On her street in O'Neill Heights Housing, Wenning says the man of the house is nowhere to be found. Out of 12 households, nine service members are deployed. But select wives pick up the slack for all the geographically single parents, she said.

And those wives are pitching in even though they're swamped themselves, she said. Armed only with minivans and intestinal fortitude, they're winning - and helping other families win - their own war of sorts at home.

"They're taking (neighborhood) kids to extracurricular activities, home-schooling, making sure the lawn is mowed, the oil is changed ... making sure the teenage daughter is behaving with the boyfriend ... They're the ones behind the scenes holding it all together. They're undervalued," Wenning said.

And while they're doing all that, they've got to deal with kids' fears about what might happen to Daddy.

Moreno recalls fielding questions like that during the Gulf War.

"I'll tell you later. Just let me finish this package of Oreos and finish watching CNN," she remembered telling them, a confession that elicited laughter and nods of empathy from her chapel cohorts.

But Moreno believes wives are better equipped to deal with such questions nowadays - thanks to the Key Volunteer program and earnest efforts by commands to prepare wives for deployment, she said.

During the Gulf War, the program was in its infancy and wasn't much good, she said.

"My Key (volunteer) didn't call me for 11 months," she said, adding, "My husband was (among) the first to go and the last to come back.

"Since my husband retired at 30 (years of service), I have seen respect (for spouses) grow. When I came in, we weren't respected. We didn't matter because we weren't issued."

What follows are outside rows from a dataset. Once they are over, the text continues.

-- ==== Sys2Proof/Machine/Accept.lean ====
section
/-! DEFINITION. Acceptance (R105 to R108, R503): handle checks and caching (R39, R43, R47, R50), the dependency list,
operands, the opcodes' state checks, pins and wait entries (R54, R55, R125, R126), and verification before launch (R51). -/

namespace Sys2Proof.Machine

/-- Why an acceptance does not finish: refused with status and aux (R106), a host read is needed (R108, R503), or a graph
has to be verified first (R51). -/
inductive Stop where
  | refuse (st : Status) (aux : Nat)
  | read (l : Loc) (n aux : Nat)
  | verify (g aux : Nat)
  deriving DecidableEq, Repr

/-- What an acceptance has gathered: the state with the entries it caches, the command, the reads made so far, the pins it
holds already, the objects to pin, argument handles, waits, signals and the fences its operands name. -/
structure AccEnv where
  s : State
  c : Nat
  q : Nat
  x : CtxRec
  e : List Byte
  reads : List (Loc × List Byte)
  held : List Nat
  pins : List Nat
  args : List Nat
  waits : List FenceRef
  signals : List FenceRef
  fences : List FenceRef

/-- Acceptance as a computation that may stop. -/
abbrev Acc (α : Type) : Type := ExceptT Stop (StateM AccEnv) α

/-- The entry is refused (R106). -/
def refuse {α : Type} (st : Status) (aux : Nat) : Acc α := throw (.refuse st aux)

/-- A check of R105. -/
def need (b : Bool) (st : Status) (aux : Nat) : Acc Unit := if b then pure () else refuse st aux

/-- A read of acceptance, made once: from device memory at once, from host memory through the host fabric port. -/
def readA (l : Loc) (n aux : Nat) : Acc (List Byte) := do
  let v ← get
  match v.reads.find? (fun r => r.1 == l && r.2.length == n) with
  | some r => pure r.2
  | none =>
    if l.space = .host then throw (.read l n aux)
    else
      let b := memRead l n v.s
      set { v with reads := v.reads ++ [(l, b)] }
      pure b

/-- An object is to be pinned, once however often the command names it (R54). -/
def pinA (key : Nat) : Acc Unit :=
  modify (fun v => if v.pins.contains key then v else { v with pins := v.pins ++ [key] })

/-- A cached entry just read. -/
def Obj.fresh (tag : Nat) (b : ObjBody) : Obj :=
  { tag := tag, body := b, freePending := false, release := none, freer := 0, freerTag := 0, freerAt := (0, 0), pins := 0, refs := 0 }

def cacheA (key tag : Nat) (b : ObjBody) : Acc Unit :=
  modify (fun v => { v with s := { v.s with objects := tset v.s.objects key (Obj.fresh tag b) } })
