/-- Stages 2 to 6 of a replay, from the recorded window; none where a reservation has to wait. -/
def replayStages (l : Nat) (lp : Loop) (r : Replay) (ch : BoundaryChoice) (s : State) : Option State :=
  let n1 := lp.step + 1
  if !readable r n1 then some (endReplay l (some (2, n1, 0)) s) else
  if convertsHeld r n1 s then none else
  let s := keepPrefixes l r n1 s
  let r := mapNow l r s
  let s := (loopOrder l s).foldl (fun s i => endVerdict i s) s
  let s := replayEnds r n1 s
  match recsOf r n1 0x09 with
  | [] => some (endReplay l (some (2, n1, 0)) s)
  | st :: _ =>
    let shed := fld (jPayload st) 0 1
    let s := s.modLoop l (fun lp => { lp with sampled := { lp.sampled with shed := shed } })
    match loopAt l s with
    | none => some s
    | some lp =>
      let (_, toks) := stage3 l lp shed s
      let parked := (loopSeqs l s).filterMap (fun e => if e.2.parked then some e.1 else none)
      let b := replayPreempts l lp.ctx r n1 (fun i => !parked.contains i) { s := s, ch := ch }
      let b := b.on (replayConverts l r n1)
      let tpp := lp.params.tokensPerPage
      let toks := toks.filter (fun e => stillRuns e.1 b.s)
      if 0 < poolShort tpp toks b.s then none else
      let es := toks.filterMap (fun e => (tget b.s.trestle.seqs e.1).map (fun q => entryOf e.1 q e.2 tpp b.s))
      let b := toks.foldl (fun b e => reserveFor e.1 e.2 tpp lp.ctx b) b
      let resumed := (items8 r n1 0x03).filterMap (fun x => (liveOf r (fld x 0 4)).bind (fun id => seqIndex id b.s))
      match replayAdmits l (recAdmits r n1) b.s with
      | (s, some d) => some (endReplay l (some d) s)
      | (s, none) =>
        let new := (recAdmits r n1).filterMap (fun a => (admitted l a s).map (fun i => (i, some a.first)))
        let joins := (joinList l s).filterMap (fun i => new.find? (fun e => e.1 == i))
        match replayJoins l lp shed (resumed.map (fun i => (i, none)) ++ joins) { b with s := s } es with
        | none => none
        | some (b, es) =>
          let late := parked ++ new.map (·.1)
          let b := replayPreempts l lp.ctx r n1 (fun i => late.contains i && stillRuns i b.s) b
          let s := stage6 l (es.filter (fun e => stillRuns e.seqIdx b.s)) b.s
          match loopAt l s with
          | none => some s
          | some lp =>
            if loopCrc l lp s = fld (jPayload st) 16 8 then some s else some (endReplay l (some (4, n1, 0)) s)

/-- The boundary of a replay loop (R395): one that has to wait leaves no more than its records read and marked. A step whose token
differs delivers nothing (R397). -/
def replayBoundary (l : Nat) (lp : Loop) (r : Replay) (ch : BoundaryChoice) (s : State) : State :=
  if replayDead lp r s then endReplay l none s else
  let s := s.modLoop l (fun lp => { lp with sampled := { lp.sampled with level := s.power.level } })
  match readWindow l lp r (lp.step + 1) s with
  | (false, s) => s
  | (true, s) =>
  match lp.phase with
  | .ended =>
    let (s1, toks) := collectAll lp s
    let last := decide (r.first + r.count ≤ lp.step + 1)
    match tokenCheck r lp toks with
    | some d => endReplay l (some d) s
    | none =>
      match (if last then none else verdictCheck l r lp s1) with
      | some d => endReplay l (some d) s1
      | none => if last then endReplay l none s1 else (replayStages l lp r ch s1).getD s
  | _ => (replayStages l lp r ch s).getD s

/-! ### STEP_BOUNDARY and STEP_LAUNCH -/

/-- Inputs sampled as stage 1 begins (R185). -/
def sampleInputs (s : State) : Sampled :=
  { shed := s.power.level, freeFast := freeFast s, freeSlow := freeSlow s, journalCongested := classCongested 5 s,
    level := s.power.level }

/-- Stages 3 to 6 of a live loop. -/
def liveStages (l : Nat) (ch : BoundaryChoice) (s : State) : State :=
  match loopAt l s with
  | none => s
  | some lp =>
    let shed := lp.sampled.shed
    let (victims, toks) := stage3 l lp shed s
    let (b, es) := stage4 l lp victims toks { s := s, ch := ch }
    let (b, es) := stage5 l lp shed (joinList l b.s) b es
    stage6 l es b.s

/-- Stages 1 to 6 of a live loop: after a step all of them, for an idle loop that has been woken stages 3 to 6 (R184). -/
def liveBoundary (l : Nat) (lp : Loop) (ch : BoundaryChoice) (s : State) : State :=
  let s := s.modLoop l (fun lp => { lp with sampled := sampleInputs s })
  match lp.phase with
  | .ended =>
    let (s, toks) := collectAll lp (readConsumed l s)
    liveStages l ch (stage2 l (journalResults l lp toks s))
  | _ => liveStages l ch s

/-- An idle loop has been woken: an admission or a fall of the shed level, or a release of frames since it became idle
(R184). -/
def Loop.awake (lp : Loop) (s : State) : Bool := lp.woken || decide (lp.slept ≠ s.wrd.released)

Abney, who served as a Key Volunteer at Marine Corps Air Station Yuma, Ariz., before transferring here, says the network not only helps wives, it helps the helpers - especially those with no other outlets.

"It helped me in that I've been able to help others when they don't have that connectedness," she said. "Helping others has really helped me a lot."

Such help, and other contributions by military wives, recently inspired praise from the Commandant of the Marine Corps, who recognized spouses in an All Marine Message dated April 23.

"As we celebrate Military Spouse Day, I encourage each Marine to take the time to thank their spouse for a job well done," said Gen. Michael W. Hagee.

He congratulated them on their "many accomplishments" and extended his "heartfelt appreciation for your continued support and dedication."

Morales appreciates the kudos.

"Just to see the Marine Corps appreciates spouses is so wonderful - and it shows," she said.